● **Exercise directions**
Using the records below, transcribe word for word the stretch from the line that contains "(s.onPmu f).regs = s.regs := rfl" through the line that contains "(s.onPmu f).sys = s.sys := rfl", both end lines included, and nothing else.

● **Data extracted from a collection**
Segment Open

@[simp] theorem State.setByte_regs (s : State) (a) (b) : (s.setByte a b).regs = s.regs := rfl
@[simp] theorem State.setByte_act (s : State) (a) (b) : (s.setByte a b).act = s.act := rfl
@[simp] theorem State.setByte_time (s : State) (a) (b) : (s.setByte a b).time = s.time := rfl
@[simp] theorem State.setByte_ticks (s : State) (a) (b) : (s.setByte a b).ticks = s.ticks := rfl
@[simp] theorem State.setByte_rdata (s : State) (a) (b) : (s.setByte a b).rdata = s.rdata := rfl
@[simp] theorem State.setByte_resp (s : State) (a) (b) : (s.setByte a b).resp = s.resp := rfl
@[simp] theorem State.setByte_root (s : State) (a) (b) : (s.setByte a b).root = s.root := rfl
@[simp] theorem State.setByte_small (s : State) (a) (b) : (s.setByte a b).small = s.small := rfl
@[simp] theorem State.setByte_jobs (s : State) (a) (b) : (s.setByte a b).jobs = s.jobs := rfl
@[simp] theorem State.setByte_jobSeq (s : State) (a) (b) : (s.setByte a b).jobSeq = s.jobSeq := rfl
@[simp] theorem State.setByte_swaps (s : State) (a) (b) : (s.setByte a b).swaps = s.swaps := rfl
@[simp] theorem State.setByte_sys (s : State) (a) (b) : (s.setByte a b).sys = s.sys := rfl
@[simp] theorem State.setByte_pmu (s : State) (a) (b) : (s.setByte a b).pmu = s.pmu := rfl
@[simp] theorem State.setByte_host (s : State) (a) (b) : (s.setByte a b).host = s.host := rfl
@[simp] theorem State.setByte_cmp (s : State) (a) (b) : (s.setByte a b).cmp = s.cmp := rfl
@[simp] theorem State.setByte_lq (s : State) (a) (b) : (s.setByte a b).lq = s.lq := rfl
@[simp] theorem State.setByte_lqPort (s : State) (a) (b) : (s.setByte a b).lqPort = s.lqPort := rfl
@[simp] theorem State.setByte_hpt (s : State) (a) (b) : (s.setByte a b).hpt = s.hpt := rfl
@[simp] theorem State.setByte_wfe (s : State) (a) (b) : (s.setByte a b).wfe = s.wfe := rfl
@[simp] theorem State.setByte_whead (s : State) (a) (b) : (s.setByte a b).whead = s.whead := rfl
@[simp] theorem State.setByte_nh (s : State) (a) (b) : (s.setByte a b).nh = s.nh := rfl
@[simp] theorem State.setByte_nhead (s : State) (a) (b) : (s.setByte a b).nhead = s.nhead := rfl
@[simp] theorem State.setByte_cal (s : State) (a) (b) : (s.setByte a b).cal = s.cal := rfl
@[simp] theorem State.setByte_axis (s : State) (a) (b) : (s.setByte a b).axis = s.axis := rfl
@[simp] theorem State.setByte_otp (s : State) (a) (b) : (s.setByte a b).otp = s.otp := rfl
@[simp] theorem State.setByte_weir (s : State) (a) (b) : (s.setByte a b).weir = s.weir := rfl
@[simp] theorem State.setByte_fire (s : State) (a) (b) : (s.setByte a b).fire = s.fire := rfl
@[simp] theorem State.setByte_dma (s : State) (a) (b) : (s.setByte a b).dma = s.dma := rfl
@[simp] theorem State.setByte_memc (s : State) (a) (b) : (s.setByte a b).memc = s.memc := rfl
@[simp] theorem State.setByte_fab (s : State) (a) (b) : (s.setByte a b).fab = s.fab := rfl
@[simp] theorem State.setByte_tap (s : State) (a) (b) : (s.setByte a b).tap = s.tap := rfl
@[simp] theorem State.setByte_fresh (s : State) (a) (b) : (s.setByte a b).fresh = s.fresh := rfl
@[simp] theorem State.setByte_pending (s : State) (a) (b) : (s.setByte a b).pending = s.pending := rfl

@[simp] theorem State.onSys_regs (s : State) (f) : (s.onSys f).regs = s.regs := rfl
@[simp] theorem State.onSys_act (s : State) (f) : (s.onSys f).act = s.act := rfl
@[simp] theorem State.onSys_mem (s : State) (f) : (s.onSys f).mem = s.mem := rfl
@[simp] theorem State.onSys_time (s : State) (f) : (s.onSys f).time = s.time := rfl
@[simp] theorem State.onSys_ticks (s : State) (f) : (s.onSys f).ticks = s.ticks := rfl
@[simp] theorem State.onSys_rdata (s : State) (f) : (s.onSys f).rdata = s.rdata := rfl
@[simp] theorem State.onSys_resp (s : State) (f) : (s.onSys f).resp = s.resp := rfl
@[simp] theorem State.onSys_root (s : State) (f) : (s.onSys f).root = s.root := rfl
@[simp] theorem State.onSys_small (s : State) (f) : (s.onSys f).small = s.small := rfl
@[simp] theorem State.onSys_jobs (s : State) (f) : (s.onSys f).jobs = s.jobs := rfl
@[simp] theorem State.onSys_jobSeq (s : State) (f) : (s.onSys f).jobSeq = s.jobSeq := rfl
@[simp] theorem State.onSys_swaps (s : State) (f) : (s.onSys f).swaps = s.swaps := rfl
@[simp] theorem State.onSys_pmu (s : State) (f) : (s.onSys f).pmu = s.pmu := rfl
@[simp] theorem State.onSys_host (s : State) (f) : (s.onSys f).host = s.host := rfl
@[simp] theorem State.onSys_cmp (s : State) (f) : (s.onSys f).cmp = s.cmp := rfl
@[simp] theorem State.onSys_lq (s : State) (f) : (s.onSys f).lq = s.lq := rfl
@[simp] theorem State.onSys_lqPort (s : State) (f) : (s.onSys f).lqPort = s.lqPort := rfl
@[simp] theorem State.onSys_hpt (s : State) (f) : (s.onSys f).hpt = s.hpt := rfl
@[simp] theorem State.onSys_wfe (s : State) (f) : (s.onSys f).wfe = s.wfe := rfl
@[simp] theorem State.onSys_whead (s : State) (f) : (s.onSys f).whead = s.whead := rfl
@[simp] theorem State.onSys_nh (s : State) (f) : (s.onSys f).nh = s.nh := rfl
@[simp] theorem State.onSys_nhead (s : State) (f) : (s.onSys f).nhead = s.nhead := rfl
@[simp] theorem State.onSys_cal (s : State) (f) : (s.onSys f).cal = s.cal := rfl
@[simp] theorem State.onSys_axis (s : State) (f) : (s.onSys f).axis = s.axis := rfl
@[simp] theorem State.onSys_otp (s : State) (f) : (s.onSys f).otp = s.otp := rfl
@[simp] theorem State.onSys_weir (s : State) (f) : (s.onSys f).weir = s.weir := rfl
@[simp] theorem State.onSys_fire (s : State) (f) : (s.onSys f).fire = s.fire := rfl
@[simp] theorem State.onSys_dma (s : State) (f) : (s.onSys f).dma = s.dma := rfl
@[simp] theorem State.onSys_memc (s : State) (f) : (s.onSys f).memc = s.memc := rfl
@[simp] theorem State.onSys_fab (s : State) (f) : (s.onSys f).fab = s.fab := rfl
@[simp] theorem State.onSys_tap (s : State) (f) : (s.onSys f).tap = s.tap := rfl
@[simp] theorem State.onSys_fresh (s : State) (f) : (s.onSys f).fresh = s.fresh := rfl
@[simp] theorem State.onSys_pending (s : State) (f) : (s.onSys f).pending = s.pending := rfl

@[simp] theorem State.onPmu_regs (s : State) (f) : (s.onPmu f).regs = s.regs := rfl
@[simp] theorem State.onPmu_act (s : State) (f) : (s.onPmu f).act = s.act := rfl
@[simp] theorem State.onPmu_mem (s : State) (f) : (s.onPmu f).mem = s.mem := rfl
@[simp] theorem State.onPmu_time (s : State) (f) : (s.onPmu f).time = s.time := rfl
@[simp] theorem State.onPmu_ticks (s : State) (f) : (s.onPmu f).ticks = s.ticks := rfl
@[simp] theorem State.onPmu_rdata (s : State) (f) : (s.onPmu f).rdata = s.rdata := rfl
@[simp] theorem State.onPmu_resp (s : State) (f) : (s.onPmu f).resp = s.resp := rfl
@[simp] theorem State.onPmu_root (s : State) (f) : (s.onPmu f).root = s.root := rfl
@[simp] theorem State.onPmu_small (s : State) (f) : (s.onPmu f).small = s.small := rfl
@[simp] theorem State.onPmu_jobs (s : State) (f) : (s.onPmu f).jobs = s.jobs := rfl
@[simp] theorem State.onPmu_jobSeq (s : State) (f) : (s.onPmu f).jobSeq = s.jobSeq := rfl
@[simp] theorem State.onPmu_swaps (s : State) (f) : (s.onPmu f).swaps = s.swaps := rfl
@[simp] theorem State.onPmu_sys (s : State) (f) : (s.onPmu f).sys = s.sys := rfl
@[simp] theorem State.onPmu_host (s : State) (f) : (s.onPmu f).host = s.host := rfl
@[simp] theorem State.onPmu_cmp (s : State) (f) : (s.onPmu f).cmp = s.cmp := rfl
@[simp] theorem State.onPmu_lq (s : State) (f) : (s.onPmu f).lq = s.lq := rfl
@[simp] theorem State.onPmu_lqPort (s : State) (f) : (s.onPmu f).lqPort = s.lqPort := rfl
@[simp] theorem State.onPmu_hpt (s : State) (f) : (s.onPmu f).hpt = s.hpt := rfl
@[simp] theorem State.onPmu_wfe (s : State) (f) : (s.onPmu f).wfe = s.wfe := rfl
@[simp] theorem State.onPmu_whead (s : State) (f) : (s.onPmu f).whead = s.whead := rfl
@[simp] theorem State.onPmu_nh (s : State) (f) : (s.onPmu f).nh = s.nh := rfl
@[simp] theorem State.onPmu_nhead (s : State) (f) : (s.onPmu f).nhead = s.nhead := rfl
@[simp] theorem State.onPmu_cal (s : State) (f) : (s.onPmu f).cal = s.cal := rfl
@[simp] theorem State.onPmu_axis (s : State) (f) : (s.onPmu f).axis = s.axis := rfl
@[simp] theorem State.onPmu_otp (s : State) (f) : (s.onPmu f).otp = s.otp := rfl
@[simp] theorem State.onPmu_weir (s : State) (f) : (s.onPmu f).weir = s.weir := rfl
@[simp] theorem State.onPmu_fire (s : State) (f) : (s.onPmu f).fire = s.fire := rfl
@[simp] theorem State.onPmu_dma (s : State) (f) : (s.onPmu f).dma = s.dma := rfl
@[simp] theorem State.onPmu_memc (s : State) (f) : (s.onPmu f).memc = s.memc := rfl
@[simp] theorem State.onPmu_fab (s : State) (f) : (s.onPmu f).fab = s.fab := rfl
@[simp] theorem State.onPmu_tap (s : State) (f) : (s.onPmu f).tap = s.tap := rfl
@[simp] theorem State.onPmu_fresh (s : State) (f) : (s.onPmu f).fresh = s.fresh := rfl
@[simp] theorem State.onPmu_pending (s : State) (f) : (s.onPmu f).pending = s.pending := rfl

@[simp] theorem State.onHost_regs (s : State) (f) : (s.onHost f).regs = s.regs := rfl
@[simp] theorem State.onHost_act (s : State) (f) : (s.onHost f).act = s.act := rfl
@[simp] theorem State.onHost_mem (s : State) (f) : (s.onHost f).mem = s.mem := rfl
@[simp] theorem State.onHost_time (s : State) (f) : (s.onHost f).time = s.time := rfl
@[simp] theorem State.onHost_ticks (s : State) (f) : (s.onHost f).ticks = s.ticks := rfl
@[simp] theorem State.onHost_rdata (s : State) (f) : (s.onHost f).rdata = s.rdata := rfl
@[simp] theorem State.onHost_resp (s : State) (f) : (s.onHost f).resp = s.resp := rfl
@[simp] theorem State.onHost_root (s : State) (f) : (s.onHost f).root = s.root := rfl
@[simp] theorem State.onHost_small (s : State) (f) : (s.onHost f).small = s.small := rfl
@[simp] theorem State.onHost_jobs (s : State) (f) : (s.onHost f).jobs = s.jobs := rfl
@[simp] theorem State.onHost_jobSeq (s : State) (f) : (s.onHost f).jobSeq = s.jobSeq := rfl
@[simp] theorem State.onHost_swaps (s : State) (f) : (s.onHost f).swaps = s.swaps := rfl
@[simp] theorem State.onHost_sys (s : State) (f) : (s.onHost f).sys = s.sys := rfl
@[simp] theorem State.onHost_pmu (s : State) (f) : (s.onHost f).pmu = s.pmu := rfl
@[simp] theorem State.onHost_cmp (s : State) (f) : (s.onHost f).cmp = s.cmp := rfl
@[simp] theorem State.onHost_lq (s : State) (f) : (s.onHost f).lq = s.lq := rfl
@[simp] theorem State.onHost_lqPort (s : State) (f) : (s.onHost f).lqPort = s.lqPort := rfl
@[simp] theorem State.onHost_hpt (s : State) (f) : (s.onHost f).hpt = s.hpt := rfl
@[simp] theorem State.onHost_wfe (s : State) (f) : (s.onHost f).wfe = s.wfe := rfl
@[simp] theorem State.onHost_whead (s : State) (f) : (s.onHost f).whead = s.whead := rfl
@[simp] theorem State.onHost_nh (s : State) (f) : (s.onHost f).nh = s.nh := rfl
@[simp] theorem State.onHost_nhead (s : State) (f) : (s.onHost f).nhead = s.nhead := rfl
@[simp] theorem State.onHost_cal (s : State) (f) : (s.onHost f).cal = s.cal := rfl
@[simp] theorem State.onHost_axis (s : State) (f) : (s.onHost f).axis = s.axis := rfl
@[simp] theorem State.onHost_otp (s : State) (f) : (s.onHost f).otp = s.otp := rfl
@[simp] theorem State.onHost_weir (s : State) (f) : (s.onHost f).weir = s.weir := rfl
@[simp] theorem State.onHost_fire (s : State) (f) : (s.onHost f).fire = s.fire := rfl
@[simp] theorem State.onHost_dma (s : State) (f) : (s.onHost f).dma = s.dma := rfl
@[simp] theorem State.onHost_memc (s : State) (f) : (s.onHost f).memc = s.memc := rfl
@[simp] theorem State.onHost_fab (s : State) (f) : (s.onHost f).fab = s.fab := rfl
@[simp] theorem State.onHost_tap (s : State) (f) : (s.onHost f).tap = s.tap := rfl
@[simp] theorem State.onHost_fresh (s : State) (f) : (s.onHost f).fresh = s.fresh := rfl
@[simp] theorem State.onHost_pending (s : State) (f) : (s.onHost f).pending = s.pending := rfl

Segment Closed
Segment Open

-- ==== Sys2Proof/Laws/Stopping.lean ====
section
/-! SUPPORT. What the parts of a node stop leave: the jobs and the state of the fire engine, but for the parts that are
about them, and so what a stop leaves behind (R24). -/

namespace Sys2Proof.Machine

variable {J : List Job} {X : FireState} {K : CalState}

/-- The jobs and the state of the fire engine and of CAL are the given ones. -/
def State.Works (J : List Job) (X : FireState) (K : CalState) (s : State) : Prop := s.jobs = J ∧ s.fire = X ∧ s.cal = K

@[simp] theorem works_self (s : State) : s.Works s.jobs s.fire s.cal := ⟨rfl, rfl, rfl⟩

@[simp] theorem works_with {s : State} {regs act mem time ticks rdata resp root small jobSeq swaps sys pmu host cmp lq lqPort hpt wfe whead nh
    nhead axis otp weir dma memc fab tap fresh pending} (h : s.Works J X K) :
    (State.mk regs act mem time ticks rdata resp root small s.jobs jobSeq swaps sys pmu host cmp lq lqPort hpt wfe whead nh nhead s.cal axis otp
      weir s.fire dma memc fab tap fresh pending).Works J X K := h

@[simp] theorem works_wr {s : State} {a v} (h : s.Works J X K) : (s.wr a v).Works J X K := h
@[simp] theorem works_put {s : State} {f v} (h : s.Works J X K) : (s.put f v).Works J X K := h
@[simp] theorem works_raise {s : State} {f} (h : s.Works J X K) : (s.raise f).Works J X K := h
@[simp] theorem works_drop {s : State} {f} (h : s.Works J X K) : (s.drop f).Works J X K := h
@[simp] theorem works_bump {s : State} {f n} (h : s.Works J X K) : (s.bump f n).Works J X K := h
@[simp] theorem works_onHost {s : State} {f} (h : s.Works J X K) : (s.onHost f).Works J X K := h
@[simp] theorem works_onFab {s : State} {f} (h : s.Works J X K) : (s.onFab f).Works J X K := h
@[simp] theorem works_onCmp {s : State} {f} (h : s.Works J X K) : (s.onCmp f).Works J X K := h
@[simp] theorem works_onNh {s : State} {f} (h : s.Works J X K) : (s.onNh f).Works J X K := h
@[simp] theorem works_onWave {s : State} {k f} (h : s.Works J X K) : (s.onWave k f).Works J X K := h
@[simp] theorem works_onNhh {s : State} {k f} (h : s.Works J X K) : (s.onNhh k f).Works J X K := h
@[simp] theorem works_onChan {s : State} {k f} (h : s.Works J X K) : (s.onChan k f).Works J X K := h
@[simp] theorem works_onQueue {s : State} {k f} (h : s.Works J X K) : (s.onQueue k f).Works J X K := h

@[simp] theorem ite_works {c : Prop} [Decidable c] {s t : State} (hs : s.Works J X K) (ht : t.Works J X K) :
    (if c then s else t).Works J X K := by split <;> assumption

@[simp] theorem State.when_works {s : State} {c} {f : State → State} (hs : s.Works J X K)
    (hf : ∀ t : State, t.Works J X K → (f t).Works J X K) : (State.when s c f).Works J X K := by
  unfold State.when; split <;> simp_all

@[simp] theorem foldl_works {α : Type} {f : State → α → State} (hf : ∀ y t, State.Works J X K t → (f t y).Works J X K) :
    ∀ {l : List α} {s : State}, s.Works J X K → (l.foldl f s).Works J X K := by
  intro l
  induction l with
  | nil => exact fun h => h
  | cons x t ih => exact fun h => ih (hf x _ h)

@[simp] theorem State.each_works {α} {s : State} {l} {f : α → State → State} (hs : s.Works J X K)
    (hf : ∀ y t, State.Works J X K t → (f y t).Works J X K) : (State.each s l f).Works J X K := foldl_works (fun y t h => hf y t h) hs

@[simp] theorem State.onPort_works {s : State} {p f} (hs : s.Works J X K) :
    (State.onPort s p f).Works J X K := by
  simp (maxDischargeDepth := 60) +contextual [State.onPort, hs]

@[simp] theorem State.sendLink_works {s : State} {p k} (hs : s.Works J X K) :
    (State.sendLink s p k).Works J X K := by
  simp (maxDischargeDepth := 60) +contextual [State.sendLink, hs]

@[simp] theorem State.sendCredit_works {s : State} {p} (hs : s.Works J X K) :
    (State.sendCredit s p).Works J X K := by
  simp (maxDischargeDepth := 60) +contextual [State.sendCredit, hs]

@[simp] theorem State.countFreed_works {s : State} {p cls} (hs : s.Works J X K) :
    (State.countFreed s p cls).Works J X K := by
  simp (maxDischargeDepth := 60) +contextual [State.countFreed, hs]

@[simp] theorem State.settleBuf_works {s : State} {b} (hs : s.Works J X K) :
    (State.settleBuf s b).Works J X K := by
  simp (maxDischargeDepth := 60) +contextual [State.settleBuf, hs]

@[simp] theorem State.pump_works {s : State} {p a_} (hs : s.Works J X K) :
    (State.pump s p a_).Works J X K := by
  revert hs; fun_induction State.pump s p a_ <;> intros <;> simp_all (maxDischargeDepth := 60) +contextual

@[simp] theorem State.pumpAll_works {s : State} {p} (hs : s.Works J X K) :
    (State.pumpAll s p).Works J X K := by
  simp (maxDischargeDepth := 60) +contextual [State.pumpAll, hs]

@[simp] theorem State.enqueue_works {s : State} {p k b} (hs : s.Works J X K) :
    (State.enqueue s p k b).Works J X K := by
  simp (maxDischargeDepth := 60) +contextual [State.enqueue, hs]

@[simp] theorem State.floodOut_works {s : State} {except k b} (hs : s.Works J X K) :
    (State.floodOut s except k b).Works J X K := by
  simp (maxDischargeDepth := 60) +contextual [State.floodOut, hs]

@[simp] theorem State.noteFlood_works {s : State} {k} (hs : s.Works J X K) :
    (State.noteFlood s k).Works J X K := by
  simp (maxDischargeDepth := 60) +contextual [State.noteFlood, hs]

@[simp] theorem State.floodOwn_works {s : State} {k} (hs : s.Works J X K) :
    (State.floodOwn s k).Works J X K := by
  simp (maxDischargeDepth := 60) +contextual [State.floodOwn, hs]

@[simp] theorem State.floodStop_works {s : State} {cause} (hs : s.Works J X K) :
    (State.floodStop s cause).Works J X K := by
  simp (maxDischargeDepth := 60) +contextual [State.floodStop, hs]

Segment Closed
Segment Open

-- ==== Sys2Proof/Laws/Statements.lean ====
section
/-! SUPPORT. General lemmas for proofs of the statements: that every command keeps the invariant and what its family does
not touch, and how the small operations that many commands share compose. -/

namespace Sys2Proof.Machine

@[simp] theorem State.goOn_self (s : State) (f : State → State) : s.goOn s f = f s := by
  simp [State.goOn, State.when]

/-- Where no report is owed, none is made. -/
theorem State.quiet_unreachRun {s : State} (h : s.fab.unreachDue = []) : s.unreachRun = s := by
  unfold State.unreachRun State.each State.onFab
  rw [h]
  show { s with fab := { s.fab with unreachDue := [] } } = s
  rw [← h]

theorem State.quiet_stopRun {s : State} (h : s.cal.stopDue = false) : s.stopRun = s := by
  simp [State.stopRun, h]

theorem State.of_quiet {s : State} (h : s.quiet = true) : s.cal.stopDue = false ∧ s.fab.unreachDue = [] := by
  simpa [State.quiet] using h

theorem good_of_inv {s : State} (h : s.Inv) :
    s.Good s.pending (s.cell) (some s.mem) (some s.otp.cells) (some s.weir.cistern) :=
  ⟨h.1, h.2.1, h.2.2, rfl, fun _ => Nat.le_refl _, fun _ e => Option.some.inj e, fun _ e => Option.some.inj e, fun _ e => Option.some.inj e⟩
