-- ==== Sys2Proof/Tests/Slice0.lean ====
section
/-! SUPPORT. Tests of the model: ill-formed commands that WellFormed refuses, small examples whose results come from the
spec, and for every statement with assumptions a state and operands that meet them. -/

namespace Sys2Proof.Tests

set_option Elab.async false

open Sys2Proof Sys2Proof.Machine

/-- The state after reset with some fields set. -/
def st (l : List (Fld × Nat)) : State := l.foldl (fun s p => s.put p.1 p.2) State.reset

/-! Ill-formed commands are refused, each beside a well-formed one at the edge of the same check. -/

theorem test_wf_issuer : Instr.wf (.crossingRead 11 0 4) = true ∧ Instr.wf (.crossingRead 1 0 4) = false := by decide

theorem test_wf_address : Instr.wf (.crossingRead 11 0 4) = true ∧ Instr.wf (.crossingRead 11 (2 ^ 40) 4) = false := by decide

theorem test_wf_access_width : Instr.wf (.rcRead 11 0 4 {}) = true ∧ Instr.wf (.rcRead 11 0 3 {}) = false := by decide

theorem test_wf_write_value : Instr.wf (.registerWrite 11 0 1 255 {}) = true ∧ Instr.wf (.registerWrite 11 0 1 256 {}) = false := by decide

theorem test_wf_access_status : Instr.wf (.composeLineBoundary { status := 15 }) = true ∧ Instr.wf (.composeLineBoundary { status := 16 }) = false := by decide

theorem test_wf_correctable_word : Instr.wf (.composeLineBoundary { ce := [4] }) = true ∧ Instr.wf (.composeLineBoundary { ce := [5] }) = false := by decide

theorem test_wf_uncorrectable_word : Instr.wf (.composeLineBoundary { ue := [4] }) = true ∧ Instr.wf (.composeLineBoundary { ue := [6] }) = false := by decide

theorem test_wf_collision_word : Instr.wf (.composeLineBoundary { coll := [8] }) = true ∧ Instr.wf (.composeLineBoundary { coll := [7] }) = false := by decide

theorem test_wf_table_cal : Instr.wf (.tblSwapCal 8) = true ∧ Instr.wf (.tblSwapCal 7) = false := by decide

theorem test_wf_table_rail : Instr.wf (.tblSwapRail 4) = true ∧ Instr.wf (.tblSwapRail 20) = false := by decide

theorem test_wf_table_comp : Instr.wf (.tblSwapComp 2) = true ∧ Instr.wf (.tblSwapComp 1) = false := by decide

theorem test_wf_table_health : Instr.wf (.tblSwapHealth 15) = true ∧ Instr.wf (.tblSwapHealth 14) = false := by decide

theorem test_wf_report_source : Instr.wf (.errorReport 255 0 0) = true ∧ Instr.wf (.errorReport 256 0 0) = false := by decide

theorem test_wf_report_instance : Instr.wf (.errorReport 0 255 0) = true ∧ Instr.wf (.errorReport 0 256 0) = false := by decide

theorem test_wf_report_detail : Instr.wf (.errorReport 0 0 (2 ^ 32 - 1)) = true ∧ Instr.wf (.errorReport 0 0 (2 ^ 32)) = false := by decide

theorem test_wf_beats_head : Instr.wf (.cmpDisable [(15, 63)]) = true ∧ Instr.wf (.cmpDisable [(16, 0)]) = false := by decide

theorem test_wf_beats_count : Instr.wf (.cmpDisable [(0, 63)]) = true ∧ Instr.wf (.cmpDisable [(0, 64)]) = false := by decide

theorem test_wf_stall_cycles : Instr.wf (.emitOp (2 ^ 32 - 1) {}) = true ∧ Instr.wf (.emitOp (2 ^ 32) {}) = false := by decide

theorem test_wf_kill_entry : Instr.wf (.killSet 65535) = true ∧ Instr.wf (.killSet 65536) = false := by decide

Segment Closed

● **The answer**
@[simp] theorem State.onPmu_regs (s : State) (f) : (s.onPmu f).regs = s.regs := rfl
@[simp] theorem State.onPmu_act (s : State) (f) : (s.onPmu f).act = s.act := rfl
@[simp] theorem State.onPmu_mem (s : State) (f) : (s.onPmu f).mem = s.mem := rfl
@[simp] theorem State.onPmu_time (s : State) (f) : (s.onPmu f).time = s.time := rfl
@[simp] theorem State.onPmu_ticks (s : State) (f) : (s.onPmu f).ticks = s.ticks := rfl
@[simp] theorem State.onPmu_rdata (s : State) (f) : (s.onPmu f).rdata = s.rdata := rfl
@[simp] theorem State.onPmu_resp (s : State) (f) : (s.onPmu f).resp = s.resp := rfl
@[simp] theorem State.onPmu_root (s : State) (f) : (s.onPmu f).root = s.root := rfl
@[simp] theorem State.onPmu_small (s : State) (f) : (s.onPmu f).small = s.small := rfl
@[simp] theorem State.onPmu_jobs (s : State) (f) : (s.onPmu f).jobs = s.jobs := rfl
@[simp] theorem State.onPmu_jobSeq (s : State) (f) : (s.onPmu f).jobSeq = s.jobSeq := rfl
@[simp] theorem State.onPmu_swaps (s : State) (f) : (s.onPmu f).swaps = s.swaps := rfl
@[simp] theorem State.onPmu_sys (s : State) (f) : (s.onPmu f).sys = s.sys := rfl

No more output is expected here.